XHGPE-FM
- Guadalupe, Zacatecas; Mexico;
- Broadcast area: Zacatecas metropolitan area
- Frequency: 96.1 FM
- Branding: La Voz Radio

Programming
- Format: Talk

Ownership
- Owner: ImagenZac; (Rate Cultural y Educativa de México, A.C.);

History
- First air date: 2019
- Call sign meaning: GuadaluPE

Technical information
- Licensing authority: CRT
- Class: A
- ERP: 2 kW
- HAAT: 143.6 m (471 ft)
- Transmitter coordinates: 22°45′48.45″N 102°33′43.6″W﻿ / ﻿22.7634583°N 102.562111°W

Links
- Website: XHGPE-FM on Facebook

= XHGPE-FM =

Radio station in Guadalupe, Zacatecas

XHGPE-FM is a talk station on 96.1 FM in Guadalupe, Zacatecas.
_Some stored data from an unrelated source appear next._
/-- R395, R396, R398, R401, R405 to R408, R411: the Lodge follows its rail; a burst and a sensor sample move its sense registers and fire the
rules whose count is reached, once, with their actions, ZEROISE first; a brownout loses the vault below 1.6 V; its commands are decided by
R411. -/
def Obligations.LodgeActs : Prop :=
  ∀ s : State,
    (railVbat s = false → ∃ t, exec .railToVbat s = .next t ∧ railVbat t = true ∧ rb t LODGE_EVT_RAIL_CHG = true ∧ t.lodge = s.lodge)
    ∧ (railVbat s = true → ∃ t, exec .railToVddAon s = .next t ∧ railVbat t = false ∧ t.lodge = { s.lodge with sampling := true })
    ∧ (∀ mv, railVbat s = true →
      (2400 ≤ mv → exec (.vbatBrownout mv) s = .next s)
      ∧ (1600 ≤ mv → mv < 2000 → ∃ t, exec (.vbatBrownout mv) s = .next t ∧ t.lodge = { s.lodge with sampling := false }
        ∧ rb t LODGE_STAT_VBAT_OK = false)
      ∧ (mv < 1600 → ∃ t, exec (.vbatBrownout mv) s = .next t ∧ t.lodge.lost = true ∧ t.lodge.sampling = false
        ∧ rf t LODGE_STAT_VAULT = vrCORRUPT ∧ t.keys = s.keys))
    ∧ exec .vbatBrownoutEnd s = .next { s with lodge := { s.lodge with sampling := true } }
    ∧ (∀ one both reads g temps mvs, s.lodge.sampling = false →
      exec (.meshBurst one both reads g) s = .next s ∧ exec (.sensorSample temps mvs) s = .next s)
    ∧ (∀ one both reads g temp mv, s.lodge.sampling = true → s.lodge.rules = none →
      exec (.meshBurst one both reads g) s = .next (s.setB LODGE_SENSE_GLITCH g)
      ∧ ∃ t, exec (.sensorSample [temp] [mv]) s = .next t ∧ rf t LODGE_SENSE_VBAT_MV = mv % 2 ^ LODGE_SENSE_VBAT_MV.wid
        ∧ rb t LODGE_STAT_VBAT_OK = decide (2400 ≤ mv) ∧ t.lodge = s.lodge)
    ∧ (∀ t0 last g, s.lodge.sampling = true → s.lodge.rules = some t0 → t0.rules = [] →
      ∃ t, exec (.meshBurst 0 0 [last] g) s = .next t ∧ rf t LODGE_SENSE_CASE_LVL = (bitsAt last 0 4 &&& bitsAt t0.caseCfg 0 4) ∧ rb t LODGE_SENSE_TRANSIT_LVL = last.testBit 4
        ∧ rb t LODGE_STAT_TRANSIT = transitOn t0 last ∧ t.lodge.vault = s.lodge.vault)
    ∧ (∀ t0 e last, s.lodge.sampling = true → s.lodge.rules = some t0 → t0.rules = [e] → e.source = 0x40 → ruleApplies s e = true →
      ruleFired s 0 = false → ruleWindow s 0 = [] → 1 ≤ e.n → e.k = 1 → transitOn t0 last = true →
      (e.action % 16 = 1 → ∃ t, exec (.meshBurst 0 0 [last] false) s = .next t ∧ ruleFired t 0 = true ∧ rb t LODGE_EVT_FIRE = true
        ∧ rf t LODGE_EVT_TOTAL_TOTAL = min (fieldAt (vaultRead s 76 4) 0 4 + 1) 0xFFFFFFFF)
      ∧ (e.action % 16 = 8 → ∃ t, exec (.meshBurst 0 0 [last] false) s = .next t ∧ ruleFired t 0 = true ∧ rb t LODGE_EVT_ZEROISED = true
        ∧ vaultRead t 0 2 = [0x5A, 0] ∧ vaultRead t 8 68 = List.replicate 68 0 ∧ (modeRun s = true → lockdown t = true)))
    ∧ (∀ len t0, mode s = moASSEMBLY → rb s LODGE_STAT_RULES_APPLIED = false → lodgeSection s len = .ok t0 → ∃ t, exec (.applyRules len) s = .next t
      ∧ t.lodge = { s.lodge with rules := some t0, windows := [] } ∧ rf t LODGE_FIRED_FIRED = 0 ∧ rb t LODGE_STAT_RULES_APPLIED = true
      ∧ rf t LODGE_CMD_STAT_LAST_STATUS = 0)
    ∧ (∀ len i, lodgeSection s len = .error i → ∃ t, exec (.applyRules len) s = .next t ∧ t.lodge = s.lodge
      ∧ rf t LODGE_CMD_STAT_LAST_STATUS = 15)
    ∧ (rb s LODGE_CTRL_LOCK = false → ∃ t, exec .setRtc s = .next t ∧ rf t LODGE_RTC_SEC_SEC = rf s LODGE_CMD_ARG_ARG
      ∧ rf t LODGE_RTC_TICK_TICK = 0 ∧ t.lodge = { s.lodge with rtcFrac := 0 } ∧ rf t LODGE_CMD_STAT_LAST_STATUS = 0)
    ∧ (rb s LODGE_CTRL_LOCK = true → ∃ t, exec .setRtc s = .next t ∧ t.lodge = s.lodge ∧ rf t LODGE_CMD_STAT_LAST_STATUS = 4)
    ∧ (∀ n, (1 ≤ n → n ≤ 11 → ∃ t, exec (.evtAck n) s = .next t ∧ rb t LODGE_STAT_WAKE_PEND = false ∧ t.lodge = s.lodge
        ∧ rf t LODGE_CMD_STAT_LAST_STATUS = 0)
      ∧ (n = 0 ∨ 12 ≤ n → ∃ t, exec (.evtAck n) s = .next t ∧ rf t LODGE_CMD_STAT_LAST_STATUS = 15))
    ∧ (∀ r, r < 32 → r < (lRules s).length → lockdown s = false → ∃ t, exec (.clearFired r) s = .next t ∧ ruleFired t r = false
      ∧ ruleWindow t r = [] ∧ rf t LODGE_CMD_STAT_LAST_STATUS = 0)
    ∧ (∀ r, r < (lRules s).length → lockdown s = true → ∃ t, exec (.clearFired r) s = .next t ∧ t.lodge = s.lodge
      ∧ rf t LODGE_CMD_STAT_LAST_STATUS = 4)
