@[simp] theorem State.cmdEnd_pending (c : CmdIf) (op : Nat) (k : Code) (r : Nat) : (s.cmdEnd c op k r).pending = s.pending := by
  unfold State.cmdEnd
  dsimp only
  split <;> simp
@[simp] theorem State.cmdEnd_tcm (c : CmdIf) (op : Nat) (k : Code) (r : Nat) : (s.cmdEnd c op k r).tcm = s.tcm := by
  unfold State.cmdEnd
  dsimp only
  split <;> simp
@[simp] theorem State.cmdEnd_usec (c : CmdIf) (op : Nat) (k : Code) (r : Nat) : (s.cmdEnd c op k r).usec = s.usec := by
  unfold State.cmdEnd
  dsimp only
  split <;> simp
@[simp] theorem State.cmdEnd_atomicUntil (c : CmdIf) (op : Nat) (k : Code) (r : Nat) : (s.cmdEnd c op k r).atomicUntil = s.atomicUntil := by
  unfold State.cmdEnd
  dsimp only
  split <;> simp
@[simp] theorem State.cmdEnd_freeIx (c : CmdIf) (op : Nat) (k : Code) (r : Nat) : (s.cmdEnd c op k r).freeIx = s.freeIx := by
  unfold State.cmdEnd
  dsimp only
  split <;> simp
@[simp] theorem State.cmdEnd_retries (c : CmdIf) (op : Nat) (k : Code) (r : Nat) : (s.cmdEnd c op k r).retries = s.retries := by
  unfold State.cmdEnd
  dsimp only
  split <;> simp
@[simp] theorem State.cmdEnd_out (c : CmdIf) (op : Nat) (k : Code) (r : Nat) : (s.cmdEnd c op k r).out = s.out := by
  unfold State.cmdEnd
  dsimp only
  split <;> simp
@[simp] theorem State.cmdEnd_jnl (c : CmdIf) (op : Nat) (k : Code) (r : Nat) : (s.cmdEnd c op k r).jnl = s.jnl := by
  unfold State.cmdEnd
  dsimp only
  split <;> simp
@[simp] theorem State.cmdEnd_boot (c : CmdIf) (op : Nat) (k : Code) (r : Nat) : (s.cmdEnd c op k r).boot = s.boot := by
  unfold State.cmdEnd
  dsimp only
  split <;> simp
@[simp] theorem State.cmdEnd_otp (c : CmdIf) (op : Nat) (k : Code) (r : Nat) : (s.cmdEnd c op k r).otp = s.otp := by
  unfold State.cmdEnd
  dsimp only
  split <;> simp
@[simp] theorem State.cmdEnd_gate (c : CmdIf) (op : Nat) (k : Code) (r : Nat) : (s.cmdEnd c op k r).gate = s.gate := by
  unfold State.cmdEnd
  dsimp only
  split <;> simp
@[simp] theorem State.cmdEnd_chans (c : CmdIf) (op : Nat) (k : Code) (r : Nat) : (s.cmdEnd c op k r).chans = s.chans := by
  unfold State.cmdEnd
  dsimp only
  split <;> simp
@[simp] theorem State.cmdEnd_ldr (c : CmdIf) (op : Nat) (k : Code) (r : Nat) : (s.cmdEnd c op k r).ldr = s.ldr := by
  unfold State.cmdEnd
  dsimp only
  split <;> simp
@[simp] theorem State.cmdEnd_orang (c : CmdIf) (op : Nat) (k : Code) (r : Nat) : (s.cmdEnd c op k r).orang = s.orang := by
  unfold State.cmdEnd
  dsimp only
  split <;> simp
@[simp] theorem State.cmdEnd_fbus (c : CmdIf) (op : Nat) (k : Code) (r : Nat) : (s.cmdEnd c op k r).fbus = s.fbus := by
  unfold State.cmdEnd
  dsimp only
  split <;> simp
@[simp] theorem State.cmdEnd_mem (c : CmdIf) (op : Nat) (k : Code) (r : Nat) : (s.cmdEnd c op k r).mem = s.mem := by
  unfold State.cmdEnd
  dsimp only
  split <;> simp
@[simp] theorem State.cmdEnd_lateA (c : CmdIf) (op : Nat) (k : Code) (r : Nat) : (s.cmdEnd c op k r).lateA = s.lateA := by
  unfold State.cmdEnd
  dsimp only
  split <;> simp
@[simp] theorem State.cmdEnd_lateB (c : CmdIf) (op : Nat) (k : Code) (r : Nat) : (s.cmdEnd c op k r).lateB = s.lateB := by
  unfold State.cmdEnd
  dsimp only
  split <;> simp
@[simp] theorem State.cmdEnd_rng (c : CmdIf) (op : Nat) (k : Code) (r : Nat) : (s.cmdEnd c op k r).rng = s.rng := by
  unfold State.cmdEnd
  dsimp only
  split <;> simp
@[simp] theorem State.cmdEnd_eng (c : CmdIf) (op : Nat) (k : Code) (r : Nat) : (s.cmdEnd c op k r).eng = s.eng := by
  unfold State.cmdEnd
  dsimp only
  split <;> simp
@[simp] theorem State.cmdEnd_keys (c : CmdIf) (op : Nat) (k : Code) (r : Nat) : (s.cmdEnd c op k r).keys = s.keys := by
  unfold State.cmdEnd
  dsimp only
  split <;> simp
@[simp] theorem State.cmdEnd_lodge (c : CmdIf) (op : Nat) (k : Code) (r : Nat) : (s.cmdEnd c op k r).lodge = s.lodge := by
  unfold State.cmdEnd
  dsimp only
  split <;> simp
@[simp] theorem State.cmdEnd_lcs (c : CmdIf) (op : Nat) (k : Code) (r : Nat) : (s.cmdEnd c op k r).lcs = s.lcs := by
  unfold State.cmdEnd
  dsimp only
  split <;> simp
@[simp] theorem State.cmdEnd_kiosk (c : CmdIf) (op : Nat) (k : Code) (r : Nat) : (s.cmdEnd c op k r).kiosk = s.kiosk := by
  unfold State.cmdEnd
  dsimp only
  split <;> simp
@[simp] theorem State.cmdEnd_mtrans (c : CmdIf) (op : Nat) (k : Code) (r : Nat) : (s.cmdEnd c op k r).mtrans = s.mtrans := by
  unfold State.cmdEnd
  dsimp only
  split <;> simp
@[simp] theorem State.cmdEnd_upd (c : CmdIf) (op : Nat) (k : Code) (r : Nat) : (s.cmdEnd c op k r).upd = s.upd := by
  unfold State.cmdEnd
  dsimp only
  split <;> simp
It is known as La Voz and owned by Rate Cultural y Educativa de México, A.C., for the ImagenZac group which includes the Imagen de Zacatecas newspaper.

==History==
XHGPE-FM was approved by the IFT on December 14, 2016. Testing began on April 11, 2019, but full-time regular programming did not commence until August 28. The station broadcasts music, talk shows, and news provided by the newspaper's reporters.